### PROBLEM DESCRIPTION
After finding the line with "Sys2Proof.Machine.execAdcAbs w s" in the entries below, retype exactly each line from there through the line with "Sys2Proof.Machine.execCmpAbs w s", including that final line.

Stored data:

-- ==== Sys2Proof/Machine/Dispatch.lean ====
section
/-! DEFINITION. The dispatch: one arm per instruction, one direct call of its meaning. -/

namespace Sys2Proof.Machine

def exec (i : Instr) (s : State) : Host.Outcome State Fault Refusal :=
  match i with
  | .las w => Sys2Proof.Machine.execLas w s
  | .laxIzx b => Sys2Proof.Machine.execLaxIzx b s
  | .laxZp b => Sys2Proof.Machine.execLaxZp b s
  | .laxImm d => Sys2Proof.Machine.execLaxImm d s
  | .laxAbs w => Sys2Proof.Machine.execLaxAbs w s
  | .laxIzy b => Sys2Proof.Machine.execLaxIzy b s
  | .laxZpy b => Sys2Proof.Machine.execLaxZpy b s
  | .laxAby w => Sys2Proof.Machine.execLaxAby w s
  | .ldaIzx b => Sys2Proof.Machine.execLdaIzx b s
  | .ldaZp b => Sys2Proof.Machine.execLdaZp b s
  | .ldaImm d => Sys2Proof.Machine.execLdaImm d s
  | .ldaAbs w => Sys2Proof.Machine.execLdaAbs w s
  | .ldaIzy b => Sys2Proof.Machine.execLdaIzy b s
  | .ldaZpx b => Sys2Proof.Machine.execLdaZpx b s
  | .ldaAby w => Sys2Proof.Machine.execLdaAby w s
  | .ldaAbx w => Sys2Proof.Machine.execLdaAbx w s
  | .ldxImm d => Sys2Proof.Machine.execLdxImm d s
  | .ldxZp b => Sys2Proof.Machine.execLdxZp b s
  | .ldxAbs w => Sys2Proof.Machine.execLdxAbs w s
  | .ldxZpy b => Sys2Proof.Machine.execLdxZpy b s
  | .ldxAby w => Sys2Proof.Machine.execLdxAby w s
  | .ldyImm d => Sys2Proof.Machine.execLdyImm d s
  | .ldyZp b => Sys2Proof.Machine.execLdyZp b s
  | .ldyAbs w => Sys2Proof.Machine.execLdyAbs w s
  | .ldyZpx b => Sys2Proof.Machine.execLdyZpx b s
  | .ldyAbx w => Sys2Proof.Machine.execLdyAbx w s
  | .saxIzx b => Sys2Proof.Machine.execSaxIzx b s
  | .saxZp b => Sys2Proof.Machine.execSaxZp b s
  | .saxAbs w => Sys2Proof.Machine.execSaxAbs w s
  | .saxZpy b => Sys2Proof.Machine.execSaxZpy b s
  | .shaIzy b => Sys2Proof.Machine.execShaIzy b s
  | .shaAby w => Sys2Proof.Machine.execShaAby w s
  | .shx w => Sys2Proof.Machine.execShx w s
  | .shy w => Sys2Proof.Machine.execShy w s
  | .staIzx b => Sys2Proof.Machine.execStaIzx b s
  | .staZp b => Sys2Proof.Machine.execStaZp b s
  | .staAbs w => Sys2Proof.Machine.execStaAbs w s
  | .staIzy b => Sys2Proof.Machine.execStaIzy b s
  | .staZpx b => Sys2Proof.Machine.execStaZpx b s
  | .staAby w => Sys2Proof.Machine.execStaAby w s
  | .staAbx w => Sys2Proof.Machine.execStaAbx w s
  | .stxZp b => Sys2Proof.Machine.execStxZp b s
  | .stxAbs w => Sys2Proof.Machine.execStxAbs w s
  | .stxZpy b => Sys2Proof.Machine.execStxZpy b s
  | .styZp b => Sys2Proof.Machine.execStyZp b s
  | .styAbs w => Sys2Proof.Machine.execStyAbs w s
  | .styZpx b => Sys2Proof.Machine.execStyZpx b s
  | .shs w => Sys2Proof.Machine.execShs w s
  | .tax => Sys2Proof.Machine.execTax s
  | .tay => Sys2Proof.Machine.execTay s
  | .tsx => Sys2Proof.Machine.execTsx s
  | .txa => Sys2Proof.Machine.execTxa s
  | .txs => Sys2Proof.Machine.execTxs s
  | .tya => Sys2Proof.Machine.execTya s
  | .pha => Sys2Proof.Machine.execPha s
  | .php => Sys2Proof.Machine.execPhp s
  | .pla => Sys2Proof.Machine.execPla s
  | .plp => Sys2Proof.Machine.execPlp s
  | .aslZp b => Sys2Proof.Machine.execAslZp b s
  | .aslAcc => Sys2Proof.Machine.execAslAcc s
  | .aslAbs w => Sys2Proof.Machine.execAslAbs w s
  | .aslZpx b => Sys2Proof.Machine.execAslZpx b s
  | .aslAbx w => Sys2Proof.Machine.execAslAbx w s
  | .lsrZp b => Sys2Proof.Machine.execLsrZp b s
  | .lsrAcc => Sys2Proof.Machine.execLsrAcc s
  | .lsrAbs w => Sys2Proof.Machine.execLsrAbs w s
  | .lsrZpx b => Sys2Proof.Machine.execLsrZpx b s
  | .lsrAbx w => Sys2Proof.Machine.execLsrAbx w s
  | .rolZp b => Sys2Proof.Machine.execRolZp b s
  | .rolAcc => Sys2Proof.Machine.execRolAcc s
  | .rolAbs w => Sys2Proof.Machine.execRolAbs w s
  | .rolZpx b => Sys2Proof.Machine.execRolZpx b s
  | .rolAbx w => Sys2Proof.Machine.execRolAbx w s
  | .rorZp b => Sys2Proof.Machine.execRorZp b s
  | .rorAcc => Sys2Proof.Machine.execRorAcc s
  | .rorAbs w => Sys2Proof.Machine.execRorAbs w s
  | .rorZpx b => Sys2Proof.Machine.execRorZpx b s
  | .rorAbx w => Sys2Proof.Machine.execRorAbx w s
  | .andIzx b => Sys2Proof.Machine.execAndIzx b s
  | .andZp b => Sys2Proof.Machine.execAndZp b s
  | .andImm d => Sys2Proof.Machine.execAndImm d s
  | .andAbs w => Sys2Proof.Machine.execAndAbs w s
  | .andIzy b => Sys2Proof.Machine.execAndIzy b s
  | .andZpx b => Sys2Proof.Machine.execAndZpx b s
  | .andAby w => Sys2Proof.Machine.execAndAby w s
  | .andAbx w => Sys2Proof.Machine.execAndAbx w s
  | .bitZp b => Sys2Proof.Machine.execBitZp b s
  | .bitAbs w => Sys2Proof.Machine.execBitAbs w s
  | .eorIzx b => Sys2Proof.Machine.execEorIzx b s
  | .eorZp b => Sys2Proof.Machine.execEorZp b s
  | .eorImm d => Sys2Proof.Machine.execEorImm d s
  | .eorAbs w => Sys2Proof.Machine.execEorAbs w s
  | .eorIzy b => Sys2Proof.Machine.execEorIzy b s
  | .eorZpx b => Sys2Proof.Machine.execEorZpx b s
  | .eorAby w => Sys2Proof.Machine.execEorAby w s
  | .eorAbx w => Sys2Proof.Machine.execEorAbx w s
  | .oraIzx b => Sys2Proof.Machine.execOraIzx b s
  | .oraZp b => Sys2Proof.Machine.execOraZp b s
  | .oraImm d => Sys2Proof.Machine.execOraImm d s
  | .oraAbs w => Sys2Proof.Machine.execOraAbs w s
  | .oraIzy b => Sys2Proof.Machine.execOraIzy b s
  | .oraZpx b => Sys2Proof.Machine.execOraZpx b s
  | .oraAby w => Sys2Proof.Machine.execOraAby w s
  | .oraAbx w => Sys2Proof.Machine.execOraAbx w s
  | .adcIzx b => Sys2Proof.Machine.execAdcIzx b s
  | .adcZp b => Sys2Proof.Machine.execAdcZp b s
  | .adcImm d => Sys2Proof.Machine.execAdcImm d s
  | .adcAbs w => Sys2Proof.Machine.execAdcAbs w s
  | .adcIzy b => Sys2Proof.Machine.execAdcIzy b s
  | .adcZpx b => Sys2Proof.Machine.execAdcZpx b s
  | .adcAby w => Sys2Proof.Machine.execAdcAby w s
  | .adcAbx w => Sys2Proof.Machine.execAdcAbx w s
  | .cmpIzx b => Sys2Proof.Machine.execCmpIzx b s
  | .cmpZp b => Sys2Proof.Machine.execCmpZp b s
  | .cmpImm d => Sys2Proof.Machine.execCmpImm d s
  | .cmpAbs w => Sys2Proof.Machine.execCmpAbs w s
  | .cmpIzy b => Sys2Proof.Machine.execCmpIzy b s
  | .cmpZpx b => Sys2Proof.Machine.execCmpZpx b s
  | .cmpAby w => Sys2Proof.Machine.execCmpAby w s
  | .cmpAbx w => Sys2Proof.Machine.execCmpAbx w s
  | .cpxImm d => Sys2Proof.Machine.execCpxImm d s
  | .cpxZp b => Sys2Proof.Machine.execCpxZp b s
  | .cpxAbs w => Sys2Proof.Machine.execCpxAbs w s
  | .cpyImm d => Sys2Proof.Machine.execCpyImm d s
  | .cpyZp b => Sys2Proof.Machine.execCpyZp b s
  | .cpyAbs w => Sys2Proof.Machine.execCpyAbs w s
  | .sbcIzx b => Sys2Proof.Machine.execSbcIzx b s
  | .sbcZp b => Sys2Proof.Machine.execSbcZp b s
  | .sbcImm d => Sys2Proof.Machine.execSbcImm d s
  | .sbcImmEB d => Sys2Proof.Machine.execSbcImmEB d s
  | .sbcAbs w => Sys2Proof.Machine.execSbcAbs w s
  | .sbcIzy b => Sys2Proof.Machine.execSbcIzy b s
  | .sbcZpx b => Sys2Proof.Machine.execSbcZpx b s
  | .sbcAby w => Sys2Proof.Machine.execSbcAby w s
  | .sbcAbx w => Sys2Proof.Machine.execSbcAbx w s
  | .ancImm0B d => Sys2Proof.Machine.execAncImm0B d s
  | .ancImm2B d => Sys2Proof.Machine.execAncImm2B d s
  | .arr d => Sys2Proof.Machine.execArr d s
  | .asr d => Sys2Proof.Machine.execAsr d s
  | .dcpIzx b => Sys2Proof.Machine.execDcpIzx b s
  | .dcpZp b => Sys2Proof.Machine.execDcpZp b s
  | .dcpAbs w => Sys2Proof.Machine.execDcpAbs w s
  | .dcpIzy b => Sys2Proof.Machine.execDcpIzy b s
  | .dcpZpx b => Sys2Proof.Machine.execDcpZpx b s
  | .dcpAby w => Sys2Proof.Machine.execDcpAby w s
  | .dcpAbx w => Sys2Proof.Machine.execDcpAbx w s
  | .iscIzx b => Sys2Proof.Machine.execIscIzx b s
  | .iscZp b => Sys2Proof.Machine.execIscZp b s
  | .iscAbs w => Sys2Proof.Machine.execIscAbs w s
  | .iscIzy b => Sys2Proof.Machine.execIscIzy b s
  | .iscZpx b => Sys2Proof.Machine.execIscZpx b s
  | .iscAby w => Sys2Proof.Machine.execIscAby w s
  | .iscAbx w => Sys2Proof.Machine.execIscAbx w s
  | .rlaIzx b => Sys2Proof.Machine.execRlaIzx b s
  | .rlaZp b => Sys2Proof.Machine.execRlaZp b s
  | .rlaAbs w => Sys2Proof.Machine.execRlaAbs w s
  | .rlaIzy b => Sys2Proof.Machine.execRlaIzy b s
  | .rlaZpx b => Sys2Proof.Machine.execRlaZpx b s
  | .rlaAby w => Sys2Proof.Machine.execRlaAby w s
  | .rlaAbx w => Sys2Proof.Machine.execRlaAbx w s
  | .rraIzx b => Sys2Proof.Machine.execRraIzx b s
  | .rraZp b => Sys2Proof.Machine.execRraZp b s
  | .rraAbs w => Sys2Proof.Machine.execRraAbs w s
  | .rraIzy b => Sys2Proof.Machine.execRraIzy b s
  | .rraZpx b => Sys2Proof.Machine.execRraZpx b s
  | .rraAby w => Sys2Proof.Machine.execRraAby w s
  | .rraAbx w => Sys2Proof.Machine.execRraAbx w s
  | .sbx d => Sys2Proof.Machine.execSbx d s
  | .sloIzx b => Sys2Proof.Machine.execSloIzx b s
  | .sloZp b => Sys2Proof.Machine.execSloZp b s
  | .sloAbs w => Sys2Proof.Machine.execSloAbs w s
  | .sloIzy b => Sys2Proof.Machine.execSloIzy b s
  | .sloZpx b => Sys2Proof.Machine.execSloZpx b s
  | .sloAby w => Sys2Proof.Machine.execSloAby w s
  | .sloAbx w => Sys2Proof.Machine.execSloAbx w s
  | .sreIzx b => Sys2Proof.Machine.execSreIzx b s
  | .sreZp b => Sys2Proof.Machine.execSreZp b s
  | .sreAbs w => Sys2Proof.Machine.execSreAbs w s
  | .sreIzy b => Sys2Proof.Machine.execSreIzy b s
  | .sreZpx b => Sys2Proof.Machine.execSreZpx b s
  | .sreAby w => Sys2Proof.Machine.execSreAby w s
  | .sreAbx w => Sys2Proof.Machine.execSreAbx w s
  | .xaa d => Sys2Proof.Machine.execXaa d s
  | .decZp b => Sys2Proof.Machine.execDecZp b s
  | .decAbs w => Sys2Proof.Machine.execDecAbs w s
  | .decZpx b => Sys2Proof.Machine.execDecZpx b s
  | .decAbx w => Sys2Proof.Machine.execDecAbx w s
  | .dex => Sys2Proof.Machine.execDex s
  | .dey => Sys2Proof.Machine.execDey s
  | .incZp b => Sys2Proof.Machine.execIncZp b s
  | .incAbs w => Sys2Proof.Machine.execIncAbs w s
  | .incZpx b => Sys2Proof.Machine.execIncZpx b s
  | .incAbx w => Sys2Proof.Machine.execIncAbx w s
  | .inx => Sys2Proof.Machine.execInx s
  | .iny => Sys2Proof.Machine.execIny s
  | .brk => Sys2Proof.Machine.execBrk s
  | .jmpAbs w => Sys2Proof.Machine.execJmpAbs w s
  | .jmpInd w => Sys2Proof.Machine.execJmpInd w s
  | .jsr w => Sys2Proof.Machine.execJsr w s
  | .rti => Sys2Proof.Machine.execRti s
  | .rts => Sys2Proof.Machine.execRts s
  | .bcc r => Sys2Proof.Machine.execBcc r s
  | .bcs r => Sys2Proof.Machine.execBcs r s
  | .beq r => Sys2Proof.Machine.execBeq r s
  | .bmi r => Sys2Proof.Machine.execBmi r s
  | .bne r => Sys2Proof.Machine.execBne r s
  | .bpl r => Sys2Proof.Machine.execBpl r s
  | .bvc r => Sys2Proof.Machine.execBvc r s
  | .bvs r => Sys2Proof.Machine.execBvs r s
  | .nopZp04 b => Sys2Proof.Machine.execNopZp04 b s
  | .nopAbs w => Sys2Proof.Machine.execNopAbs w s
  | .nopZpx14 b => Sys2Proof.Machine.execNopZpx14 b s
  | .nop1A => Sys2Proof.Machine.execNop1A s
  | .nopAbx1C w => Sys2Proof.Machine.execNopAbx1C w s
  | .nopZpx34 b => Sys2Proof.Machine.execNopZpx34 b s
  | .nop3A => Sys2Proof.Machine.execNop3A s
  | .nopAbx3C w => Sys2Proof.Machine.execNopAbx3C w s
  | .nopZp44 b => Sys2Proof.Machine.execNopZp44 b s
  | .nopZpx54 b => Sys2Proof.Machine.execNopZpx54 b s
  | .nop5A => Sys2Proof.Machine.execNop5A s
  | .nopAbx5C w => Sys2Proof.Machine.execNopAbx5C w s
  | .nopZp64 b => Sys2Proof.Machine.execNopZp64 b s
  | .nopZpx74 b => Sys2Proof.Machine.execNopZpx74 b s
  | .nop7A => Sys2Proof.Machine.execNop7A s
  | .nopAbx7C w => Sys2Proof.Machine.execNopAbx7C w s
  | .nopImm80 d => Sys2Proof.Machine.execNopImm80 d s
  | .nopImm82 d => Sys2Proof.Machine.execNopImm82 d s
  | .nopImm89 d => Sys2Proof.Machine.execNopImm89 d s
  | .nopImmC2 d => Sys2Proof.Machine.execNopImmC2 d s
  | .nopZpxD4 b => Sys2Proof.Machine.execNopZpxD4 b s
  | .nopDA => Sys2Proof.Machine.execNopDA s
  | .nopAbxDC w => Sys2Proof.Machine.execNopAbxDC w s
  | .nopImmE2 d => Sys2Proof.Machine.execNopImmE2 d s
  | .nop => Sys2Proof.Machine.execNop s
  | .nopZpxF4 b => Sys2Proof.Machine.execNopZpxF4 b s
  | .nopFA => Sys2Proof.Machine.execNopFA s
  | .nopAbxFC w => Sys2Proof.Machine.execNopAbxFC w s
  | .clc => Sys2Proof.Machine.execClc s
  | .cld => Sys2Proof.Machine.execCld s
  | .cli => Sys2Proof.Machine.execCli s
  | .clv => Sys2Proof.Machine.execClv s
  | .sec => Sys2Proof.Machine.execSec s
  | .sed => Sys2Proof.Machine.execSed s
  | .sei => Sys2Proof.Machine.execSei s
  | .jam02 => Sys2Proof.Machine.execJam02 s
  | .jam12 => Sys2Proof.Machine.execJam12 s
  | .jam22 => Sys2Proof.Machine.execJam22 s
  | .jam32 => Sys2Proof.Machine.execJam32 s
  | .jam42 => Sys2Proof.Machine.execJam42 s
  | .jam52 => Sys2Proof.Machine.execJam52 s
  | .jam62 => Sys2Proof.Machine.execJam62 s
  | .jam72 => Sys2Proof.Machine.execJam72 s
  | .jam92 => Sys2Proof.Machine.execJam92 s
  | .jamB2 => Sys2Proof.Machine.execJamB2 s
  | .jamD2 => Sys2Proof.Machine.execJamD2 s
  | .jamF2 => Sys2Proof.Machine.execJamF2 s

end Sys2Proof.Machine
end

### YOUR SOLUTION
  | .adcAbs w => Sys2Proof.Machine.execAdcAbs w s
  | .adcIzy b => Sys2Proof.Machine.execAdcIzy b s
  | .adcZpx b => Sys2Proof.Machine.execAdcZpx b s
  | .adcAby w => Sys2Proof.Machine.execAdcAby w s
  | .adcAbx w => Sys2Proof.Machine.execAdcAbx w s
  | .cmpIzx b => Sys2Proof.Machine.execCmpIzx b s
  | .cmpZp b => Sys2Proof.Machine.execCmpZp b s
  | .cmpImm d => Sys2Proof.Machine.execCmpImm d s
  | .cmpAbs w => Sys2Proof.Machine.execCmpAbs w s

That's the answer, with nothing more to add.